Toutes ces caractéristiques de notre démarche sont demeurées cohérentes avec l’étude de cas comme structure générale de recherche, que ce soit pour son caractère exploratoire, son approche

inductive ou l’intégration de plusieurs méthodes d’analyse, qui ont tous été combinés pour analyser des phénomènes qui sont à première vue, plus difficilement saisissables. Par-dessus tout, la pertinence de l’étude de cas s’est exprimé par l’importance qu’elle accorde au contexte du phénomène analysé, ce qui s’est avéré un incontournable dans notre analyse tout comme dans notre démarche.

Pour conclure, toutes les analyses qui ont été conduites montrent que la conflictualité apparaît comme un processus, voire un symptôme de répartition inégale de la ressource tant physique que planifiée. L’activité conflictuelle décelée au sein des services d'eau potable pourrait même être interprétée comme une compétition pour la ressource, ou encore, comme une demande d’inclusion à part entière dans son système de distribution.

L'inventaire des enjeux des services d’eau potable en Tunisie en 2012 illustre que la performance du service est bel et bien liée à sa gouvernance et que la gouvernance du service est effectivement en lien avec la gouvernance politique. Nous avons ainsi montré qu'en 2012, le principal opérateur des services, la SONEDE, fait face aux défis structurels du service, et ce, dans un climat caractérisé par une crise de confiance, à laquelle se conjuguent les interventions politiques d’un jeune gouvernement qui tente tant bien que mal de faire sa place dans un environnement instable. Restreinte financièrement, la SONEDE est coincée entre les besoins à court terme de satisfaction de la demande et de maintenance du réseau, et ceux à long terme qui exigent l’extension de celui- ci. Elle doit également composer avec les habitudes de bas tarifs instaurées par le précédent régime comme forme de régulation et gage de la paix sociale.

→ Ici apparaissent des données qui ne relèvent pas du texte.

theorem stackTripLine_only {W : List Blk} {a0 : Nat} {a1 : Option Int} {a2 : Machine.State} (hW : sub [.ao, .sup, .adit, .host, .rings, .cages, .beat, .mem, .mgmt, .links, .coll, .power, .heat, .pump, .bus] W = true) : Only W a2 (stackTripLine a0 a1 a2) := by
  unfold stackTripLine
  refine Only.ite (fun _ => ?_) (fun _ => ?_)
  · exact Only.rfl
  · extract_lets +onlyGivenNames -merge -useContext -underBinder x0
    try clear_value x0
    extract_lets +onlyGivenNames -merge -useContext -underBinder x1
    try clear_value x1
    extract_lets +onlyGivenNames -merge -useContext -underBinder x2
    have h3 : Only W a2 x2 := by
      unfold x2
      exact State.modAo_only (sub_trans rfl hW)
    clear_value x2
    refine Only.ite (fun _ => ?_) (fun _ => ?_)
    · exact Only.after (kill_only (sub_trans rfl hW)) (Only.after (State.modAo_only (sub_trans rfl hW)) (h3))
    · exact h3

theorem unsolicitedMain_only {W : List Blk} {a0 : Machine.State} (hW : sub [.sup, .adit] W = true) : Only W a0 (unsolicitedMain a0) := by
  unfold unsolicitedMain
  refine Only.ite (fun _ => ?_) (fun _ => ?_)
  · exact Only.rfl
  · extract_lets +onlyGivenNames -merge -useContext -underBinder x0
    have h1 : Only W a0 x0 := by
      unfold x0
      exact State.modSup_only (sub_trans rfl hW)
    clear_value x0
    refine Only.ite (fun _ => ?_) (fun _ => ?_)
    · exact Only.after (a6Rec_only (sub_trans rfl hW)) (h1)
    · exact h1

theorem mainInRating_only {W : List Blk} {a0 : Machine.State} (hW : sub [.sup] W = true) : Only W a0 (mainInRating a0) := by
  unfold mainInRating
  refine Only.ite (fun _ => ?_) (fun _ => ?_)
  · exact State.modSup_only (sub_trans rfl hW)
  · exact Only.rfl

theorem regsUp_only {W : List Blk} {a0 : Machine.State} (hW : sub [.sup, .power] W = true) : Only W a0 (regsUp a0) := by
  unfold regsUp
  refine Only.ite (fun _ => ?_) (fun _ => ?_)
  · exact Only.after (State.modPower_only (sub_trans rfl hW)) (State.modSup_only (sub_trans rfl hW))
  · exact Only.rfl

theorem planesReady_only {W : List Blk} {a0 : Machine.State} (hW : sub [.free, .sup, .adit, .host, .links, .coll] W = true) : Only W a0 (planesReady a0) := by
  unfold planesReady
  refine Only.ite (fun _ => ?_) (fun _ => ?_)
  · exact Only.rfl
  · extract_lets +onlyGivenNames -merge -useContext -underBinder x0
    have h1 : Only W a0 x0 := by
      unfold x0
      exact State.modSup_only (sub_trans rfl hW)
    clear_value x0
    split
    · rename_i y3 y4 q5
      have h2 := Only.ofEq (p := Prod.snd) (draw_only (sub_trans rfl hW)) q5 (W := W) (s := a0) (by
        exact h1
        )
      extract_lets +onlyGivenNames -merge -useContext -underBinder x6
      have h7 : Only W a0 x6 := by
        unfold x6
        exact Only.after (State.modColl_only (sub_trans rfl hW)) (h2)
      clear_value x6
      extract_lets +onlyGivenNames -merge -useContext -underBinder x8
      have h9 : Only W a0 x8 := by
        unfold x8
        exact Only.after (State.modHost_only (sub_trans rfl hW)) (h7)
      clear_value x8
      extract_lets +onlyGivenNames -merge -useContext -underBinder x10
      have h11 : Only W a0 x10 := by
        unfold x10
        refine Only.after (forEach_only (fun _ t12 => ?_)) ?_
        · exact train_only (sub_trans rfl hW)
        · exact h9
      clear_value x10
      exact Only.after (startEvent_only (sub_trans rfl hW)) (h11)

theorem mainFailure_only {W : List Blk} {a0 : Nat} {a1 : Option Nat} {a2 : Machine.State} (hW : sub [.ao, .sup, .adit, .host, .rings, .cages, .beat, .mem, .mgmt, .links, .coll, .power, .heat, .pump] W = true) : Only W a2 (mainFailure a0 a1 a2) := by
  unfold mainFailure
  extract_lets +onlyGivenNames -merge -useContext -underBinder x0
  have h1 : Only W a2 x0 := by
    unfold x0
    exact Only.after (mainDown_only (sub_trans rfl hW)) (State.modSup_only (sub_trans rfl hW))
  clear_value x0
  exact Only.after (dumpStart_only (sub_trans rfl hW)) (Only.after (startEvent_only (sub_trans rfl hW)) (h1))

theorem mainTimeout_only {W : List Blk} {a0 : Machine.State} (hW : sub [.ao, .sup, .adit, .host, .rings, .cages, .beat, .mem, .mgmt, .links, .coll, .power, .heat, .pump] W = true) : Only W a0 (mainTimeout a0) := by
  unfold mainTimeout
  refine Only.ite (fun _ => ?_) (fun _ => ?_)
  · exact mainFailure_only (sub_trans rfl hW)
  · exact Only.rfl

theorem mainRetry_only {W : List Blk} {a0 : Machine.State} (hW : sub [.sup] W = true) : Only W a0 (mainRetry a0) := by
  unfold mainRetry
  exact State.modSup_only (sub_trans rfl hW)

theorem mainLost_only {W : List Blk} {a0 : Machine.State} (hW : sub [.ao, .sup, .adit, .host, .rings, .cages, .beat, .mem, .mgmt, .links, .coll, .power, .heat, .pump] W = true) : Only W a0 (mainLost a0) := by
  unfold mainLost
  refine Only.ite (fun _ => ?_) (fun _ => ?_)
  · exact mainFailure_only (sub_trans rfl hW)
  · exact Only.rfl

-- SKIP Sys2Proof.Machine.offBarred

theorem polMainOff_only {W : List Blk} {a0 : Machine.State} (hW : sub [.sup, .adit, .mgmt] W = true) : Only W a0 (polMainOff a0) := by
  unfold polMainOff
  refine Only.after (policyRun_only (sub_trans rfl hW) (fun _ t0 => ?_)) ?_
  · refine Only.iteV (fun _ => ?_) (fun _ => ?_)
    · refine Only.via3 ?_
      exact Only.rfl
    · refine Only.iteV (fun _ => ?_) (fun _ => ?_)
      · refine Only.via3 ?_
        exact Only.rfl
      · refine Only.via3 ?_
        exact State.modSup_only (sub_trans rfl hW)
  · exact Only.rfl

theorem mainOffRelease_only {W : List Blk} {a0 : Machine.State} (hW : sub [.ao, .sup, .adit, .host, .rings, .cages, .beat, .mem, .mgmt, .links, .coll, .power, .heat, .pump] W = true) : Only W a0 (mainOffRelease a0) := by
  unfold mainOffRelease
  refine Only.ite (fun _ => ?_) (fun _ => ?_)
  · exact Only.after (dumpStart_only (sub_trans rfl hW)) (Only.after (startEvent_only (sub_trans rfl hW)) (mainDown_only (sub_trans rfl hW)))
  · exact Only.rfl

theorem perstLow_only {W : List Blk} {a0 : Machine.State} (hW : sub [.ao, .sup, .adit, .host, .rings, .cages, .beat, .mem, .mgmt, .links, .coll, .power, .heat, .pump] W = true) : Only W a0 (perstLow a0) := by
  unfold perstLow
  refine Only.ite (fun _ => ?_) (fun _ => ?_)
  · exact Only.rfl
  · exact Only.after (computeReset_only (sub_trans rfl hW)) (State.modSup_only (sub_trans rfl hW))
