-- ==== Sys2Proof/Laws/FrameExec.lean ====
section
/-! SUPPORT. Frame lemmas of the commands: the parts of the state that each command may change when it answers a next state. -/

namespace Sys2Proof.Machine

open Sys2Proof

theorem execA1Word_only {W : List Blk} {a0 : BitVec 112} {a1 : Machine.State} {t : Machine.State} (hW : sub [.free, .host, .rings, .cages, .beat, .mem, .mgmt, .links, .coll] W = true) (h : execA1Word a0 a1 = .next t) : Only W a1 t := by
  unfold execA1Word at h
  cases h
  refine Only.after (dataTurn_only (sub_trans rfl hW) (fun t0 => ?_)) ?_
  · exact a1In_only (sub_trans rfl hW)
  · exact Only.rfl

theorem execA1StaleTimeout_only {W : List Blk} {a0 : Machine.State} {t : Machine.State} (hW : sub [.free, .host, .rings, .cages, .beat, .mem, .mgmt, .links, .coll] W = true) (h : execA1StaleTimeout a0 = .next t) : Only W a0 t := by
  unfold execA1StaleTimeout at h
  cases h
  refine Only.after (dataTurn_only (sub_trans rfl hW) (fun t0 => ?_)) ?_
  · exact a1Stale_only (sub_trans rfl hW)
  · exact Only.rfl

theorem execA2WindowClose_only {W : List Blk} {a0 : Machine.State} {t : Machine.State} (hW : sub [.free, .adit, .host, .rings, .cages, .beat, .mem, .mgmt, .links, .coll] W = true) (h : execA2WindowClose a0 = .next t) : Only W a0 t := by
  unfold execA2WindowClose at h
  cases h
  refine Only.after (dataTurn_only (sub_trans rfl hW) (fun t0 => ?_)) ?_
  · exact a2Close_only (sub_trans rfl hW)
  · exact Only.rfl

theorem execInnerStep_only {W : List Blk} {a0 : Machine.State} {t : Machine.State} (hW : sub [.adit, .mgmt, .power, .heat] W = true) (h : execInnerStep a0 = .next t) : Only W a0 t := by
  unfold execInnerStep at h
  cases h
  refine Only.after (mgmtTurn_only (sub_trans rfl hW) (fun t0 => ?_)) ?_
  · exact innerStep_only (sub_trans rfl hW)
  · exact Only.rfl

theorem execA6RecordDelivered_only {W : List Blk} {a0 : Machine.State} {t : Machine.State} (hW : sub [.free, .adit, .host, .rings, .cages, .beat, .mem, .mgmt, .links, .coll] W = true) (h : execA6RecordDelivered a0 = .next t) : Only W a0 t := by
  unfold execA6RecordDelivered at h
  cases h
  refine Only.after (ctlTurn_only (sub_trans rfl hW) (fun t0 => ?_)) ?_
  · exact a6Deliver_only (sub_trans rfl hW)
  · exact Only.rfl

theorem execMirrorRegisterRefresh_only {W : List Blk} {a0 : Machine.State} {t : Machine.State} (hW : sub [.free, .adit, .host, .rings, .cages, .beat, .mem, .mgmt, .links, .coll] W = true) (h : execMirrorRegisterRefresh a0 = .next t) : Only W a0 t := by
  unfold execMirrorRegisterRefresh at h
  cases h
  refine Only.after (dataTurn_only (sub_trans rfl hW) (fun t0 => ?_)) ?_
  · exact mirrorIn_only (sub_trans rfl hW)
  · exact Only.rfl

theorem execOffer_only {W : List Blk} {a0 : Machine.State} {t : Machine.State} (hW : sub [.adit, .mgmt, .heat, .pump] W = true) (h : execOffer a0 = .next t) : Only W a0 t := by
  unfold execOffer at h
  cases h
  refine Only.after (mgmtTurn_only (sub_trans rfl hW) (fun t0 => ?_)) ?_
  · exact offerIn_only (sub_trans rfl hW)
  · exact Only.rfl

theorem execHold_only {W : List Blk} {a0 : Machine.State} {t : Machine.State} (hW : sub [.free, .adit, .host, .rings, .cages, .beat, .mem, .mgmt, .links, .coll] W = true) (h : execHold a0 = .next t) : Only W a0 t := by
  unfold execHold at h
  cases h
  refine Only.after (dataTurn_only (sub_trans rfl hW) (fun t0 => ?_)) ?_
  · exact takeHold_only (sub_trans rfl hW)
  · exact Only.rfl

theorem execRelease_only {W : List Blk} {a0 : Machine.State} {t : Machine.State} (hW : sub [.free, .adit, .host, .rings, .cages, .beat, .mem, .mgmt, .links, .coll] W = true) (h : execRelease a0 = .next t) : Only W a0 t := by
  unfold execRelease at h
  cases h
  refine Only.after (dataTurn_only (sub_trans rfl hW) (fun t0 => ?_)) ?_
  · exact takeRelease_only (sub_trans rfl hW)
  · exact Only.rfl

theorem execRefuse_only {W : List Blk} {a0 : Machine.State} {t : Machine.State} (hW : sub [.free, .adit, .host, .rings, .cages, .beat, .mem, .mgmt, .links, .coll] W = true) (h : execRefuse a0 = .next t) : Only W a0 t := by
  unfold execRefuse at h
  cases h
  refine Only.after (dataTurn_only (sub_trans rfl hW) (fun t0 => ?_)) ?_
  · exact takeRefuse_only (sub_trans rfl hW)
  · exact Only.rfl
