-- ==== Sys2Proof/Laws/Canon.lean ====
section
/-! SUPPORT. Every operation and every command keeps device memory in its canonical form. -/

namespace Sys2Proof.Machine

open Sys2Proof

/-- From s to t device memory keeps its canonical form. -/
def MemOk (s t : State) : Prop := Memory.wf s.mem.mem = true → Memory.wf t.mem.mem = true

abbrev MemVia {β : Type} (p : β → State) (s : State) (r : β) : Prop := MemOk s (p r)

abbrev MemOpt (s : State) (r : Option State) : Prop := ∀ t, r = some t → MemOk s t

theorem MemOk.rfl {s : State} : MemOk s s := id

theorem MemOk.after {s t u : State} (k : MemOk t u) (h : MemOk s t) : MemOk s u := fun w => k (h w)

theorem MemOk.ofOnly {W : List Blk} {s t : State} (h : Only W s t) (k : W.contains .mem = false) : MemOk s t := by
  have e : t.mem = s.mem := h .mem k
  intro w
  rw [e]
  exact w

theorem MemOpt.ofOnly {W : List Blk} {s : State} {r : Option State} (h : OnlyOpt W s r) (k : W.contains .mem = false) : MemOpt s r := fun t e => MemOk.ofOnly (h t e) k

theorem MemOk.put {s t u : State} (h : MemOk s t) (k : Memory.wf t.mem.mem = true → Memory.wf u.mem.mem = true) : MemOk s u := fun w => k (h w)

theorem MemOk.ite {s a b : State} {c : Prop} [Decidable c] (ha : c → MemOk s a) (hb : ¬c → MemOk s b) : MemOk s (if c then a else b) := by
  split
  · exact ha ‹_›
  · exact hb ‹_›

theorem MemOk.iteV {β : Type} {p : β → State} {s : State} {a b : β} {c : Prop} [Decidable c] (ha : c → MemVia p s a) (hb : ¬c → MemVia p s b) : MemVia p s (if c then a else b) := by
  split
  · exact ha ‹_›
  · exact hb ‹_›

theorem MemOk.via2 {α : Type} {s x : State} {a : α} (h : MemOk s x) : MemVia Prod.snd s (a, x) := h

theorem MemOk.via1 {α : Type} {s x : State} {a : α} (h : MemOk s x) : MemVia Prod.fst s (x, a) := h

theorem MemOk.via3 {α β : Type} {s x : State} {a : α} {b : β} (h : MemOk s x) : MemVia (fun r : α × β × State => r.2.2) s (a, b, x) := h

theorem MemOk.ofEq {β : Type} {p : β → State} {s t : State} {q r : β} (k : MemVia p t q) (e : q = r) (h : MemOk s t) : MemVia p s r := e ▸ MemOk.after k h

theorem MemOpt.none {s : State} : MemOpt s none := fun _ h => by cases h

theorem MemOpt.some {s t : State} (h : MemOk s t) : MemOpt s (some t) := fun _ e => by cases e; exact h

theorem MemOk.foldl {α : Type} {s t : State} {g : State → α → State} {l : List α} (k : ∀ t x, MemOk t (g t x)) (h : MemOk s t) : MemOk s (l.foldl g t) := by
  induction l generalizing t with
  | nil => exact h
  | cons a r ih => exact ih ((k t a).after h)

theorem forEach_memOk {s : State} {l : List Nat} {g : Nat → State → State} (k : ∀ n t, MemOk t (g n t)) : MemOk s (forEach l g s) :=
  MemOk.foldl (fun t n => k n t) MemOk.rfl

theorem State.modMem_memOk {s : State} {f : MemBlk → MemBlk} (h : ∀ m, Memory.wf m.mem = true → Memory.wf (f m).mem = true) : MemOk s (s.modMem f) := h s.mem

theorem issueWhen_memOk {a0 : Nat → Bool} {a1 : Nat} {a2 : Nat} {a3 : Nat → Machine.State → Machine.State} {a4 : Machine.State} (g0 : ∀ v0 v1, MemOk v1 (a3 v0 v1)) : MemOk a4 (issueWhen a0 a1 a2 a3 a4) := by
  unfold issueWhen
  split
  · exact MemOk.rfl
  · refine MemOk.ite (fun _ => ?_) (fun _ => ?_)
    · exact MemOk.after (MemOk.ofOnly (refresh_only (W := [.rings]) rfl) rfl) (MemOk.after (MemOk.ofOnly (tryFail_only (W := [.host, .rings]) rfl) rfl) (MemOk.after (g0 _ _) (MemOk.ofOnly (took_only (W := [.rings]) rfl) rfl)))
    · exact MemOk.rfl

theorem issueOp_memOk {a0 : Nat} {a1 : OpSpec} {a2 : Nat} {a3 : Nat} {a4 : Nat → Machine.State → Machine.State} {a5 : Machine.State} (g0 : ∀ v0 v1, MemOk v1 (a4 v0 v1)) : MemOk a5 (issueOp a0 a1 a2 a3 a4 a5) := by
  unfold issueOp
  refine MemOk.after (issueWhen_memOk (fun _ t0 => ?_)) ?_
  · split
    · exact MemOk.ofOnly (endCmd_only (W := [.rings]) rfl) rfl
    · exact g0 _ _
  · exact MemOk.rfl

theorem setLinePoison_memOk {a0 : Nat} {a1 : Bool} {a2 : Machine.State} : MemOk a2 (setLinePoison a0 a1 a2) := by
  unfold setLinePoison
  exact State.modMem_memOk (by intro m h; first | exact h | exact mwrN_wf h | exact mwr_wf h | exact mclear_wf h | rfl)

theorem poisonFrame_memOk {a0 : Nat} {a1 : Machine.State} : MemOk a1 (poisonFrame a0 a1) := by
  unfold poisonFrame
  exact State.modMem_memOk (by intro m h; first | exact h | exact mwrN_wf h | exact mwr_wf h | exact mclear_wf h | rfl)

theorem zeroFrame_memOk {a0 : Nat} {a1 : Machine.State} : MemOk a1 (zeroFrame a0 a1) := by
  unfold zeroFrame
  exact State.modMem_memOk (by intro m h; first | exact h | exact mwrN_wf h | exact mwr_wf h | exact mclear_wf h | rfl)

theorem devWrite_memOk {a0 : Nat} {a1 : Nat} {a2 : Nat} {a3 : Nat} {a4 : Nat} {a5 : Bytes} {a6 : Machine.State} : MemVia Prod.fst a6 (devWrite a0 a1 a2 a3 a4 a5 a6) := by
  induction a3 generalizing a0 a1 a2 a4 a5 a6 with
  | zero =>
    unfold devWrite
    refine MemOk.via1 ?_
    exact MemOk.rfl
  | succ n ih =>
    unfold devWrite
    refine MemOk.iteV (fun _ => ?_) (fun _ => ?_)
    · refine MemOk.via1 ?_
      exact MemOk.rfl
    · extract_lets +onlyGivenNames -merge -useContext -underBinder x0
      try clear_value x0
      extract_lets +onlyGivenNames -merge -useContext -underBinder x1
      try clear_value x1
      split
      · refine MemOk.via1 ?_
        exact MemOk.rfl
      · refine MemOk.iteV (fun _ => ?_) (fun _ => ?_)
        · refine MemOk.via1 ?_
          exact MemOk.rfl
        · extract_lets +onlyGivenNames -merge -useContext -underBinder x2
          have h3 : MemOk a6 x2 := by
            unfold x2
            exact State.modMem_memOk (by intro m h; first | exact h | exact mwrN_wf h | exact mwr_wf h | exact mclear_wf h | rfl)
          clear_value x2
          extract_lets +onlyGivenNames -merge -useContext -underBinder x4
          have h5 : MemOk a6 x4 := by
            unfold x4
            refine MemOk.ite (fun _ => ?_) (fun _ => ?_)
            · exact MemOk.after (setLinePoison_memOk) (h3)
            · exact h3
          clear_value x4
          extract_lets +onlyGivenNames -merge -useContext -underBinder x6
          try clear_value x6
          extract_lets +onlyGivenNames -merge -useContext -underBinder x7
          have h8 : MemOk a6 x7 := by
            unfold x7
            refine MemOk.ite (fun _ => ?_) (fun _ => ?_)
            · exact MemOk.after (MemOk.ofOnly (State.modPage_only (W := [.cages]) rfl) rfl) (h5)
            · exact h5
          clear_value x7
          exact MemOk.after (by apply ih) (h8)

theorem restoreDone_memOk {a0 : Nat} {a1 : Nat} {a2 : Machine.State} : MemOk a2 (restoreDone a0 a1 a2) := by
  unfold restoreDone
  extract_lets +onlyGivenNames -merge -useContext -underBinder x0
  try clear_value x0
  extract_lets +onlyGivenNames -merge -useContext -underBinder x1
  have h2 : MemOk a2 x1 := by
    unfold x1
    exact MemOk.ofOnly (dropMove_only (W := [.cages]) rfl) rfl
  clear_value x1
  extract_lets +onlyGivenNames -merge -useContext -underBinder x3
  have h4 : MemOk a2 x3 := by
    unfold x3
    exact MemOk.after (MemOk.ofOnly (State.modPage_only (W := [.cages]) rfl) rfl) (MemOk.after (MemOk.ofOnly (State.setFrame_only (W := [.cages]) rfl) rfl) (h2))
  clear_value x3
  extract_lets +onlyGivenNames -merge -useContext -underBinder x5
  have h6 : MemOk a2 x5 := by
    unfold x5
    refine MemOk.ite (fun _ => ?_) (fun _ => ?_)
    · exact MemOk.after (MemOk.ofOnly (reportCtl_only (W := [.host, .rings]) rfl) rfl) (MemOk.after (poisonFrame_memOk) (h4))
    · exact h4
  clear_value x5
  exact MemOk.after (MemOk.ofOnly (kickMoves_only (W := [.host, .cages]) rfl) rfl) (MemOk.after (MemOk.ofOnly (dropPlans_only (W := [.cages]) rfl) rfl) (h6))

theorem restoreFail_memOk {a0 : Nat} {a1 : Nat} {a2 : Machine.State} : MemOk a2 (restoreFail a0 a1 a2) := by
  unfold restoreFail
  extract_lets +onlyGivenNames -merge -useContext -underBinder x0
  try clear_value x0
  extract_lets +onlyGivenNames -merge -useContext -underBinder x1
  have h2 : MemOk a2 x1 := by
    unfold x1
    exact MemOk.ofOnly (dropMove_only (W := [.cages]) rfl) rfl
  clear_value x1
  extract_lets +onlyGivenNames -merge -useContext -underBinder x3
  have h4 : MemOk a2 x3 := by
    unfold x3
    exact MemOk.after (MemOk.ofOnly (State.modPage_only (W := [.cages]) rfl) rfl) (MemOk.after (MemOk.ofOnly (State.setFrame_only (W := [.cages]) rfl) rfl) (h2))
  clear_value x3
  exact MemOk.after (MemOk.ofOnly (kickMoves_only (W := [.host, .cages]) rfl) rfl) (MemOk.after (MemOk.ofOnly (dropPlans_only (W := [.cages]) rfl) rfl) (MemOk.after (MemOk.ofOnly (reportCtl_only (W := [.host, .rings]) rfl) rfl) (MemOk.after (poisonFrame_memOk) (h4))))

Au terme de cette recherche, nous pouvons arguer qu’en pleine crise sociale et politique, certains dossiers sont « sensibles » et que la population est très réactive aux irrégularités qui la privent de services essentiels. Avec les craintes et incertitudes reliées aux débats publics en période transitoire, repenser le dispositif institutionnel et idéologique du service public urbain le plus sensible peut apparaître délicat mais il est aussi porteur d’un grand potentiel de réconciliation entre l’État et la population.